Several examples will highlight the comparison between the predicted synthetic flow profiles and the flow profiles measured by production logs, as well as the comparison of estimated flow capacity with pressure transient analysis data. Such comparisons can be used to diagnose stimulation effectiveness, identify zones dominated by fractures, confirm solid bitumen effects, and identify zones with significant formation damage. Another important application is the selection of perforation and stimulation zones to achieve optimum production based on the expected permeability contrast. This integrated approach to flow capacity prediction is proving to be an effective tool in understanding the behavior of complex carbonate reservoirs
There are two important questions that are always the sustainability foundation of any oil and gas reservoirs development. They are: a) how much hydrocarbon is present or what is the storage capacity? The answers are related to the knowledge of porosity, saturation, area, and thickness of the reservoirs. b) can it be produced economically or later, how can it best be produced to achieve the highest economy benefits? The answers are related to the flow capacity of the reservoir which is a function of permeability.

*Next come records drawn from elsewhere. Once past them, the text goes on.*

/-- The rim frames of the slabs `ks` take effect: pins bound (04 R199 to R201), reset sources (R181) and the sources of global
trees (R175). -/
def configureRim (ks : List Nat) (s : State) : State :=
  let fr := s.fabric.frames.filter fun e => (farBay e.1).isNone
  let on := ks.filter s.railUp
  let f := s.fabric
  let pins := on.foldl (fun t k => bindPins ((Config.pinsOf k fr).filter fun e => e.1 / 240 == k) t)
    (f.pins.filter fun e => e.2.held.isSome || !ks.contains (e.1 / 240))
  let rst := (List.range 16).filter fun i => on.contains (i / 4)
  let src := rst.map fun i => ((i / 4, i % 4), frstSource pins (i / 4) (Config.frstOf (i / 4) fr (i % 4)))
  let trees := on.flatMap fun k => ((Config.treesOf k fr).filter fun e => e.1 < 16 && (match e.2 with
    | .synth n _ => n < 12
    | .pins b => b < 5)).map fun e => ((k, e.1), e.2)
  { s with fabric := { f with
    pins := pins
    src := (f.src.filter fun e => !ks.contains e.1.1) ++ src
    frstPin := (f.frstPin.filter fun e => !ks.contains e.1.1) ++ rst.map fun i => ((i / 4, i % 4), (Config.frstOf (i / 4) fr (i % 4)).2)
    trees := (f.trees.filter fun e => !ks.contains e.1.1) ++ trees } }

/-- The Pager's copy of the rim frames is taken (13 R723). -/
def rimCopy (s : State) : State :=
  { s with pgr := { s.pgr with rim := s.fabric.frames.filter fun e => (farBay e.1).isNone, rimTaken := true } }

/-- START addressed to this device (12 R672 steps 1 to 3, R666): bays in LOADED READY, the others BLANK. -/
def cfgStart (w : Placed) (s : State) : State :=
  if !s.cfg.load.checked then cfgFail ⟨causeNoCheck, w.1, w.2.1, none⟩ s
  else if s.badSeq then cfgFail ⟨causeBadSeq, w.1, w.2.1, none⟩ s
  else
    let s1 := (s.put F.CFG_STATUS_STATE 0 cfgWaitDone).raise F.CFG_STATUS_DONE_OUT
    let s2 := s1.each (List.range 64) fun t b =>
      if t.loadedBay b && t.bayPowered b then configureBay b (slicesHalt b (t.setBay b bayReady)) else blankWindow b t
    let s3 := rimCopy (configureRim (List.range 4) s2)
    s3.setCfg fun c => { c with
      load := { c.load with phase := .idle, stream := [], buf := [] }
      seqs := ((List.range 9).filter s.seqUsed).map fun k => (k, {}) }

def execStart (s : State) : Out :=
  .next (cfgPacket (fun p => match p with
    | .pkt 4 _ mask h _ _ => some fun t =>
        let t1 := cfgDrop p t
        if t.addressed mask then cfgStart h t1 else t1
    | _ => none) s)

/-- Adds numbers to a list that names each once. -/
def addAll (l new : List Nat) : List Nat := new.foldl (fun l b => if l.contains b then l else l ++ [b]) l

/-- Outputs of bays released: bound pins leave high impedance, and pad hold latches release (12 R672, 17 R901). -/
def releaseOutputs (bays : List Nat) (s : State) : State :=
  padsRelease { s with fabric := { s.fabric with outReleased := addAll s.fabric.outReleased bays } }

/-- Start-up hold of bays released. -/
def releaseHold (bays : List Nat) (s : State) : State :=
  { s with fabric := { s.fabric with holdReleased := addAll s.fabric.holdReleased bays } }

/-- Write enable of bays released: the fence of each that is READY opens (12 R672, 13 R685). -/
def releaseWrite (bays : List Nat) (s : State) : State :=
  let s1 := { s with fabric := { s.fabric with weReleased := addAll s.fabric.weReleased bays } }
  s1.each bays fun t b =>
    if t.bayState b = bayReady ∧ t.fenced b = true ∧ t.slabFenced (b / 16) = false then openBay b t else t

/-- Every fabric reset follows its source from now on (04 R182, 12 R673). -/
def releaseResets (s : State) : State :=
  let all := (List.range 16).map fun i => (i / 4, i % 4)
  let go := all.filter fun e => match s.frstSrc e.1 e.2 with
    | .startup => true
    | src => !s.frstWanted e.1 e.2 src
  { s with fabric := { s.fabric with hold := false, released := go } }

/-- CONF_DONE has read high for 4 cycles: the default sequence runs (12 R672). -/
def execConfDoneHigh (s : State) : Out :=
  .next <|
    if !s.on F.CFG_STATUS_DONE_OUT then s
    else
      let s1 := (s.raise F.CFG_STATUS_DONE_IN).setCfg fun c => { c with doneHigh := true }
      if s1.cfgState ≠ cfgWaitDone then s1
      else
        let d := s1.defaultBays
        let s2 := releaseResets (releaseHold d (releaseOutputs d s1))
        let s3 := releaseWrite (d.filter s1.loadedBay) s2
        ((s3.put F.CFG_STATUS_STATE 0 cfgStarted).raise F.CFG_STATUS_STARTED).raise F.CFG_ERR_STARTED

/-- The condition of a step holds (12 R676); condition 4, a time, is what the command testifies. -/
def State.stepHolds (s : State) (q : Seq) (w : Nat) : Bool :=
  match bits w 4 4 with
  | 0 => true
  | 1 => s.cfg.doneHigh
  | 2 => s.on F.CKG_SYN_STATUS_LOCK (bits w 8 16)
  | 3 => s.on F.TMG_STATUS_QTZ_LOCK
  | 4 => true
  | 5 => q.go
  | _ => false

/-- The next step of a programmable sequence, when its condition holds (12 R676, R679). -/
def execSequenceStep (k : Fin 9) (s : State) : Out :=
  .next <| match s.cfg.seqs.find k.val with
    | none => s
    | some q =>
      let w := s.seqStep k q.step
      if !s.stepHolds q w then s
      else
        let bays := s.seqBays k
        let s1 := s.when (bit w 0) (releaseOutputs bays)
        let s2 := s1.when (bit w 1) (releaseHold bays)
        let s3 := s2.when (bit w 2) (releaseWrite bays)
        if bit w 3 then
          ((s3.putBit F.CFG_SEQ_STATUS_DONE 0 k true).raise F.CFG_ERR_SEQ_DONE).setCfg fun c => { c with
            seqs := c.seqs.erase k.val }
        else s3.setCfg fun c => { c with seqs := c.seqs.set k.val { step := q.step + 1 } }

/-- A sequence with a timeout has not finished in it (12 R678). -/
def execSeqTimeout (k : Fin 9) (s : State) : Out :=
  .next <|
    if (s.cfg.seqs.find k.val).isSome && s.seqStep k 8 != 0 then
      ((s.putBit F.CFG_SEQ_STATUS_TIMEOUT 0 k true).raise F.CFG_ERR_SEQ_TIMEOUT).setCfg fun c => { c with
        seqs := c.seqs.erase k.val }
    else s

/-- A write of CFG_SEQ_GO (12 R676 condition 5). -/
def seqGoWrite (w : Nat) (s : State) : State :=
  s.setCfg fun c => { c with seqs := c.seqs.map fun e => if bit w e.1 && e.1 < 9 then (e.1, { e.2 with go := true }) else e }

def execSeqGo (w : W32) (s : State) : Out := .next (seqGoWrite w.toNat s)

/-- CONF_DONE falls (12 R674). -/
def execDoneFell (s : State) : Out :=
  .next <|
    let s1 := (s.clear F.CFG_STATUS_DONE_IN).setCfg fun c => { c with doneHigh := false }
    s1.when (s.on F.CFG_STATUS_STARTED) (·.raise F.CFG_ERR_DONE_FELL)

/-- A write of CFG_FRST: resets whose source is software follow it once start-up has released global set/reset
(12 R682, 04 R181, R182). -/
def frstWrite (w : Nat) (s : State) : State :=
  let s1 := s.put F.CFG_FRST_ASSERT 0 w
  s1.each ((List.range 16).map fun i => (i / 4, i % 4)) fun t e =>
    if t.frstSrc e.1 e.2 ≠ .software ∨ t.fabric.hold = true then t
    else if bit w (e.1 * 4 + e.2) then (if t.fabric.released.contains e then frstAssert e.1 e.2 t else t)
    else frstFree e.1 e.2 t

/-- CFG registers that are computed when read. -/
def cfgView (s : State) (r : Reg) (i : Nat) : Option Nat :=
  if r = R.CFG_WORDS then some (min 0xFFFFFFFF (s.cfg.load.words + s.cfg.load.buf.length))
  else sliceView s r i

/-- CFG registers whose write is more than its access codes. -/
def cfgWrite (s : State) (r : Reg) (w : Nat) : Option State :=
  if r = R.CFG_CTRL then some (if bit w 0 then cfgRestart .software 0 0 s else s)
  else if r = R.CFG_SEQ_GO then some (seqGoWrite w s)
  else if r = R.CFG_FRST then some (frstWrite w s)
  else sliceWrite s r w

Porosity, saturation and reservoir thicknesses can generally be derived at the wells from different techniques and logging tools, such as neutron, density, sonic, resistivities and magnetic resonance. On the other hand the flow capacity evaluation which is a dynamic property is known to be challenging, especially in carbonates. Carbonate rocks are chemically unstable and prone to dissolution, leaching, cementation, dolomitization and overburden compaction. These natural processes generally occur after the original deposition creating heterogeneity in carbonate matrix and especially impacting the rock's permeability.